Table 6 shows the effect of temperature and clinical condition on the expression of sequences corresponding to genes that have previously been reported to display stable expression over time in peripheral blood mononuclear cells obtained from individuals EHI (Sonna et al. 2004). There was no statistically significant effect of temperature or clinical condition on the expression of these control sequences.

Table 6
Effect of temperature and clinical condition on control gene expression

Because of their dual potential to stimulate fever and activate expression of many of the sequences analyzed in this study, we also examined the effect of hyperthermia on expression of sequences corresponding to TNF-alpha (one sequence) and interleukin 1-beta (two sequences). None of these sequences were affected by temperature or diagnosis.

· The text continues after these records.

/-- MMA and MMZ: the strand's earlier stores are observed, then the tags of every iteration are checked (R200, R206, R211). -/
def State.issueMatrix (s : State) (i : Instr) (mmz : Bool) (hd ha hb : HReg) (la : La) (xa : XReg) : State :=
  let fmt := s.curLaunch.fmt
  let r := s.cur.rep
  let cap := r.armed && !s.cur.inHandler
  let n := if cap then r.n else 1
  let vd := s.rdH hd
  let va := s.rdH ha
  let vb := s.rdH hb
  let its := iterations fmt vd va vb n
  if n = 0 then
    if s.pendFull xa then s.lose
    else
      let (cid, s) := s.fresh
      let s := s.capture i ⟨mmz, vd, va, vb, xa.toNat, cid, s.cur.pc, s.bundle, s.now, coreOf s.cur.id⟩
      if xa = 0 then s else (s.wr xa 0).issueLong { s.mkPend xa la (.value 0) with landed := true }
  else if !s.sendReady then s.lose
  else
    match s.iterationTags fmt mmz its with
    | some k => s.fault 3 k 0
    | none =>
      let last := !cap || r.got.length + 1 = r.k
      if s.pendFull xa || (last && 16 ≤ s.matrixQueued (coreOf s.cur.id)) then s.lose
      else
        let (cid, s) := s.fresh
        match s.iterationFault fmt its with
        | some f => (if cap then s.discardBody else s).joinQueue (s.mkCmd cid .matrix i vd va vb xa) (some f) xa la
        | none =>
          let b : Body := ⟨mmz, vd, va, vb, xa.toNat, cid, s.cur.pc, s.bundle, s.now, coreOf s.cur.id⟩
          let s := s.pendCmd cid xa la
          if cap then s.capture i b else s.joinMatrix i 1 [b]

/-- MMA (R200). -/
def execMma (hd ha hb : HReg) (la : La) (xa : XReg) (s : State) : Out :=
  .next (s.issueMatrix (.mma hd ha hb la xa) false hd ha hb la xa)

/-- MMZ: the accumulator is not read (R201). -/
def execMmz (hd ha hb : HReg) (la : La) (xa : XReg) (s : State) : Out :=
  .next (s.issueMatrix (.mmz hd ha hb la xa) true hd ha hb la xa)

/-- Arms the repeat buffer (R211). -/
def State.arm (s : State) (n k : Nat) : State :=
  if 4096 < n || k = 0 || 8 < k then s.fault 7 0x14 0
  else if s.cur.rep.armed then s.fault 7 0x15 0
  else s.setRep ⟨true, n, k, []⟩

/-- REP (R211). -/
def execRep (_la : La) (xa : XReg) (s : State) : Out := .next (s.arm (s.rd xa).toNat 1)

/-- REPW (R211). -/
def execRepw (_la : La) (xa xb : XReg) (s : State) : Out := .next (s.arm (s.rd xa).toNat (s.rd xb).toNat)

/-! ## Arithmetic (R201 to R205) -/

/-- The canonical NaN of FP32. -/
def qnan32 : Nat := 0x7FC00000

/-- An infinity of FP32. -/
def inf32 (neg : Bool) : Nat := if neg then 0xFF800000 else 0x7F800000

/-- |n/d| in units of 2^k, toward zero. -/
def truncUnits (n d : Nat) (k : Int) : Nat := if 0 ≤ k then n / (d * 2 ^ k.toNat) else n * 2 ^ (-k).toNat / d

/-- The windowed sum S of finite products (R202). -/
def windowSum (w : Nat) (ps : List Val) : Val :=
  let f := ps.filterMap (fun v => match v with
    | .num s n d => if n = 0 then none else some (s, n, d)
    | _ => none)
  match f with
  | [] => .num (ps.all Val.sign) 0 1
  | (_, n, d) :: r =>
    let top := r.foldl (fun (m : Int) (q : Bool × Nat × Nat) => max m (floorLog2 q.2.1 q.2.2)) (floorLog2 n d)
    let k := top - w + 1
    let z : Int := (f.map (fun q => sgn q.1 (truncUnits q.2.1 q.2.2 k))).sum
    if z = 0 then .num false 0 1 else dyadic (decide (z < 0)) z.natAbs k

/-- A product of integers: there is no negative zero among them (R121, R205). -/
def Val.intZero : Val → Val
  | .num s n d => .num (s && n != 0) n d
  | v => v

/-- FloatAccumulate (R202, R203, R205): the FP32 code of one element, `int` where the elements are integers; `acc` is none for MMZ. -/
def floatRow (int : Bool) (w : Nat) (as bs : List Val) (acc : Option Val) : Nat :=
  let ps := (as.zip bs).map (fun p => let q := Val.mul p.1 p.2; if int then (q.1.intZero, q.2) else q)
  let vs := ps.map (·.1) ++ acc.toList
  if as.any Val.isNan || bs.any Val.isNan || (match acc with | some v => v.isNan | none => false) then qnan32
  else if ps.any (fun p => p.2 != 0) then qnan32
  else
    let infs := vs.filter Val.isInf
    match infs with
    | v :: r => if r.any (fun u => u.sign != v.sign) then qnan32 else inf32 v.sign
    | [] =>
      let sum := windowSum w (ps.map (·.1))
      (fp32.roundNE (match acc with | some v => (sum.add v).1 | none => sum)).1

/-- The integer of a code of the integer path. -/
def Val.toInt : Val → Int
  | .num s n d => sgn s (n / d)
  | _ => 0

/-- A signed sum clamped to INT32 (R204). -/
def clamp32 (z : Int) : Nat := modPow (max (-(2 ^ 31)) (min (2 ^ 31 - 1) z)) 32

/-- IntAccumulate (R204). -/
def intRow (as bs : List Val) (acc : Option Nat) : Nat :=
  let z : Int := ((as.zip bs).map (fun p => p.1.toInt * p.2.toInt)).sum
  clamp32 (z + (match acc with | some v => s32 v | none => 0))

/-- The values of one line of an operand. -/
def State.lineValues (s : State) (cl : Nat) (t : Tile) (l : Nat) : List Val :=
  (List.range t.perLine).map (fun p => s.valueAt cl t l p)

/-- One element of the accumulator (R201). -/
def State.matrixElem (s : State) (cl : Nat) (p : Pair) (mmz : Bool) (d : Tile) (as bs : List Val) (r c : Nat) : State :=
  let (l, q) := d.lineOf r c
  let old := s.codeAt cl d l q
  let v := match p.win with
    | some w => floatRow p.int w as bs (if mmz then none else some (fp32.decode old))
    | none => intRow as bs (if mmz then none else some old)
  s.putCode cl d l q v

/-- One iteration of one body command (R201). -/
def State.matrixIteration (s : State) (cl : Nat) (fmt : List (BitVec 128)) (b : Body) (j : Nat) : State :=
  match stepHandle fmt b.hd j, stepHandle fmt b.ha j, stepHandle fmt b.hb j with
  | some hd, some ha, some hb =>
    let d := tileOf fmt hd
    let a := tileOf fmt ha
    let t := tileOf fmt hb
    match pairOf a.entry t.entry with
    | none => s
    | some p =>
      let rows := (List.range 16).map (s.lineValues cl a)
      let cols := (List.range 16).map (s.lineValues cl t)
      (List.range 256).foldl (fun s e =>
        s.matrixElem cl p b.mmz d (rows.getD (e / 16) []) (cols.getD (e % 16) []) (e / 16) (e % 16)) s
  | _, _, _ => s

/-! ## The queue (R209, R210, R214) -/

/-- The matrix commands of a core that are neither saved nor faulted, in queue order. -/
def State.matrixQueue (s : State) (core : Nat) : List Cmd :=
  s.cmds.filter (fun c => c.engine = .matrix && c.core = core && !c.saved && c.dfault.isNone)

/-- MATRIX_COMMAND_START: the next command of a core's queue not yet started starts, with a permit, when its accesses may proceed
(R182, R209, R214, R216). -/
def execMatrixCommandStart (core : Nat) (s : State) : Out :=
  match nextOf s.unitClear ((s.matrixQueue core).filter (fun c => !c.started)) with
  | none => .next s
  | some c => if (s.cluster (core / 8)).permit then .next (s.setCmd { c with started := true }) else .next s

/-- The started command of a core that performs its next iteration: the oldest, where its accesses may proceed (R182, R210). -/
def State.matrixNext (s : State) (core : Nat) : Option Cmd := nextOf s.unitClear ((s.matrixQueue core).filter (fun c => c.started))

/-- The scratch bytes that iteration j of a body command reads (R201). -/
def Body.reads (fmt : List (BitVec 128)) (cl : Nat) (b : Body) (j : Nat) : List Hold :=
  let rd := fun (h : Handle) => let t := tileOf fmt ((stepHandle fmt h j).getD h); rectHold cl false t t.full ++ scaleHold cl false t t.full
  (if b.mmz then [] else rd b.hd) ++ rd b.ha ++ rd b.hb

/-- The bits that iteration j of a body command writes. -/
def Body.bits (fmt : List (BitVec 128)) (cl : Nat) (b : Body) (j : Nat) : List (Nat × Byte) :=
  let d := tileOf fmt ((stepHandle fmt b.hd j).getD b.hd)
  (List.range d.lines).flatMap (d.lineBits cl)

/-- The deferred fault of the next iteration of a matrix command, which reads a bad word (R292). -/
def State.matrixBad (s : State) (c : Cmd) : Option DFault :=
  let fmt := (s.launch c.launch).fmt
  let j := c.prog / c.body.length
  match c.body[c.prog % c.body.length]? with
  | some b => (s.badRead (b.reads fmt (c.core / 8) j)).map (fun a => badFault a j j (iterAt fmt b.hd b.ha b.hb j).handles)
  | none => none

/-- The bits that the next iteration of a matrix command writes. -/
def State.matrixBits (s : State) (c : Cmd) : List (Nat × Byte) :=
  match c.body[c.prog % c.body.length]? with
  | some b => b.bits (s.launch c.launch).fmt (c.core / 8) (c.prog / c.body.length)
  | none => []

/-- What the next iteration of a matrix command writes. -/
def State.matrixWrites (s : State) (c : Cmd) : State :=
  match c.body[c.prog % c.body.length]? with
  | some b => s.matrixIteration (c.core / 8) (s.launch c.launch).fmt b (c.prog / c.body.length)
  | none => s

/-- The iteration of a matrix command is done, the last of a body command landing its completion register, and the last of all ending it. -/
def State.matrixDone (s : State) (c : Cmd) (b : Body) : State :=
  let k := c.body.length
  let s := if c.prog / k + 1 = c.iters then s.landOn c b.cid (w64 c.iters) else s
  if c.prog + 1 = c.iters * k then s.removeCmds (fun d => d.cid = c.cid)
  else s.setCmd { c with prog := c.prog + 1, late := none }

/-- MATRIX_ITERATION_COMPLETE: the oldest started command of a core performs its next iteration, or what is left of it; the last iteration of
a body command lands its completion register (R182, R207, R210, R211, R268). One that reads a bad word takes a deferred machine check (R292). -/
def execMatrixIterationComplete (core : Nat) (s : State) : Out :=
  match s.matrixNext core with
  | none => .next s
  | some c =>
    match c.body[c.prog % c.body.length]?, s.matrixBad c with
    | none, _ => .next s
    | some b, bad =>
      if c.late.isSome then .next ((s.flush c).matrixDone c b)
      else
        match bad with
        | some f => .next (s.faultCmd c f)
        | none => .next (((s.matrixWrites c).healUnit (s.matrixBits c)).matrixDone c b)

/-! ## Gust permits (R216) -/

/-- Permits held on a die. -/
def State.permitsHeld (s : State) (die : Nat) : Nat :=
  (s.clusters.filter (fun p => dieOfCluster p.1 = die && p.2.permit)).length

/-- The matrix commands of a cluster. -/
def State.clusterMatrix (s : State) (cl : Nat) : List Cmd :=
  s.cmds.filter (fun c => c.engine = .matrix && c.core / 8 = cl && !c.saved && c.dfault.isNone)

/-- The first cycle from `since` on in which a free permit stands at a cluster of its die; it moves on by one cluster a cycle (R216). -/
def Permit.reaches (p : Permit) (cl since : Nat) : Nat :=
  let t := Nat.max p.cycle since
  let spot := (p.spot + (t - p.cycle)) % 24
  t + (cl % 24 + 24 - spot) % 24

/-- The cycle from which a cluster without a permit has waited for one: that in which the first of its commands that have not started joined
its queue; none where it does not wait. -/
def State.waitsFrom (s : State) (cl : Nat) : Option Nat :=
  if (s.cluster cl).permit then none
  else (((s.clusterMatrix cl).filter (fun c => !c.started)).map (·.since)).min?

/-- The next free permit that reaches a waiting cluster of a die, with the cluster and the cycle: the first to reach any of them. -/
def State.nextPermit (s : State) (die : Nat) : Option (Nat × Nat × Permit) :=
  let meets := (upTo (24 * die) 24).flatMap (fun c =>
    match s.waitsFrom c with
    | some t => (s.pkg.ring.filter (fun p => p.die = die)).map (fun p => (p.reaches c t, c, p))
    | none => [])
  meets.foldl (fun (o : Option (Nat × Nat × Permit)) m =>
    match o with
    | none => some m
    | some n => if m.1 < n.1 then some m else some n) none

/-- PERMIT_ACQUIRE: a cluster with a command to start and no permit takes the next free permit that reaches it, in the cycle in which it does.
A permit goes to the waiting cluster that it reaches first. -/
def execPermitAcquire (cluster : Nat) (s : State) : Out :=
  let c := s.cluster cluster
  let die := dieOfCluster cluster
  match s.nextPermit die with
  | none => .next s
  | some (t, cl, p) =>
    if cl = cluster && t ≤ s.cycle die && s.permitsHeld die < s.pkg.permits.getD die 0 then
      .next { s.setCluster cluster { c with permit := true } with pkg := { s.pkg with ring := s.pkg.ring.erase p } }
    else .next s

/-- Permits of a die, free and held. -/
def State.permitsOut (s : State) (die : Nat) : Nat := (s.pkg.ring.filter (fun p => p.die = die)).length + s.permitsHeld die

/-- PERMIT_RETURN: a cluster whose matrix units have been idle for 64 cycles returns its permit to the ring, which keeps it unless P has
fallen. -/
def execPermitReturn (cluster : Nat) (s : State) : Out :=
  let c := s.cluster cluster
  let die := dieOfCluster cluster
  if c.permit && (s.clusterMatrix cluster).isEmpty && c.idle + 64 ≤ s.cycle die then
    let ring := if s.permitsOut die ≤ s.pkg.permits.getD die 0 then s.pkg.ring ++ [⟨die, cluster % 24, s.cycle die⟩] else s.pkg.ring
    .next { s.setCluster cluster { c with permit := false } with pkg := { s.pkg with ring := ring } }
  else .next s

end Sys2Proof.Machine
end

Given the increasingly recognized role in the pathophysiology of murine sepsis of heme oxygenase-1 and its product, carbon monoxide (Chung et al. 2008; Kim et al. 2005), we examined the effect of temperature on the expression of a sequence corresponding to human heme oxygenase-1 (HSP 32). There was no effect of temperature or diagnosis on expression of this sequence in our general linear model.

Effect of adjusting for time

To adjust for the possibility that time contributed to the observed changes in gene expression, we performed an additional ANCOVA analysis in which the number of days since hospital admission (hospital day number) were included as a quantitative covariate in the model. To preserve the ability of the model to detect significant changes, we did not add interactive terms to this second model. After confirmatory correlation analysis (performed as before), the results of the analysis with adjustment for time overlapped well with those obtained in the original analysis. The adjustment did not remove any genes whose expression was affected by clinical diagnosis (alone or interactively with temperature) from the list of significantly affected genes, though it did add one. After correlation analysis (see “Materials and methods”), the adjustment for time added six sequences to the list of genes affected by temperature and subtracted four.

The adjustment for time added one sequence to the list of genes that showed an interaction between temperature and clinical diagnosis. This sequence corresponded to beta-2 integrin. It displayed a trend toward increased expression with increasing temperature in the patients with sepsis but no significant effect of temperature in SIRS (i.e., it followed pattern 1 as defined in Table 5).

The adjustment for time added six sequences to the list of genes affected by temperature independently of clinical diagnosis (all increased): Toll-like receptor 8 (two sequences), beta-2 integrin (another sequence, separate from the one just mentioned), GAPDH (three sequences).

Four sequences with borderline P values (0.028  P  0.05) in the original model (Tables 2 and and3)3) no longer displayed significant effects of temperature in the model that accounted for time. These corresponded to PPBP/CXCL7, CXCL5, Toll-like receptor 6, and TRIAD3.


This microarray study identified 60 sequences, corresponding to about four dozen genes, whose level of messenger RNA (mRNA) expression in whole blood correlates with febrile-range temperatures achieved in ICU patients with sepsis and noninfectious SIRS. Furthermore, for about 1/5 of these genes, the effect of temperature differed between sepsis and noninfectious SIRS.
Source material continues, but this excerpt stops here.